Mittlerweile zählst du zu den Routines im Langlaufzirkus, hast du bereits Pläne für die Zeit nach deiner aktiven Karriere?
“In Italien bin ich mit meinen 32 Jahren der Älteste, nichts desto trotz finde ich, dass ich immer noch auf einem guten Level bin. Wenn ich darf, werde ich auf alle Fälle noch weiter machen. Mir gefällt der Langlaufsport einfach zu gut, das Training ist abwechslungsreich und die Rennen fordern, genau das macht es aus! Vielleicht tun sich in der Zukunft andere Türen auf. Vor wenigen Wochen habe ich die Skilehrerausbildung abgeschlossen und könnte mir gut vorstellen, nach der aktiven Karriere bei der Polizei-Sportgruppe als Trainer weiter zu arbeiten.”
Was hältst du von der Marathon-Szene im Langlauf, würde dich ein Einstieg in die langen Distanzen reizen?
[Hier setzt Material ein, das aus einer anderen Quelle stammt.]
-- ==== Sys2Proof/Word.lean ====
section
/-!
DEFINITION. Word types of the part: register words, bytes, times, and the plainest arithmetic on them.
-/

namespace Sys2Proof

/-- A 32-bit register word (02 R36). -/
abbrev Word := BitVec 32

/-- A byte of a store or of host memory. -/
abbrev Byte := BitVec 8

/-- Fabric time with its fraction: epoch [111:96], count of fu [95:32], fraction in 2^-32 fu [31:0]
(00 R9, 03 "Fabric time inside one part"). Adding wraps the count into the epoch and the epoch to zero. -/
abbrev FTime := BitVec 112

/-- A fabric time as an order or a set names it: epoch [79:64], count [63:0] (00 R9). -/
abbrev FT80 := BitVec 80

/-- A core-cycle increment in fu with 32 fraction bits (04 R87). -/
abbrev Inc := BitVec 64

end Sys2Proof
end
“Ich muss sagen, die Langstrecken-Rennen taugen mir wirklich gut. Das Niveau ist mittlerweile fast auf Augenhöhe mit dem Weltcup. Wenn ich bei den Weltmeisterschaften nicht nominiert worden wäre, hätte ich mich heuer beim Vasalauf in Schweden (90 Kilometer Volkslanglauf) an den Start gestellt. Besonders die Marcialonga möchte ich als aktiver Athlet einmal erleben. Natürlich muss ich dafür die Freigabe von der Sportgruppe bekommen, die Pflichten bei den “normalen” Rennen stehen da an erster Stelle!”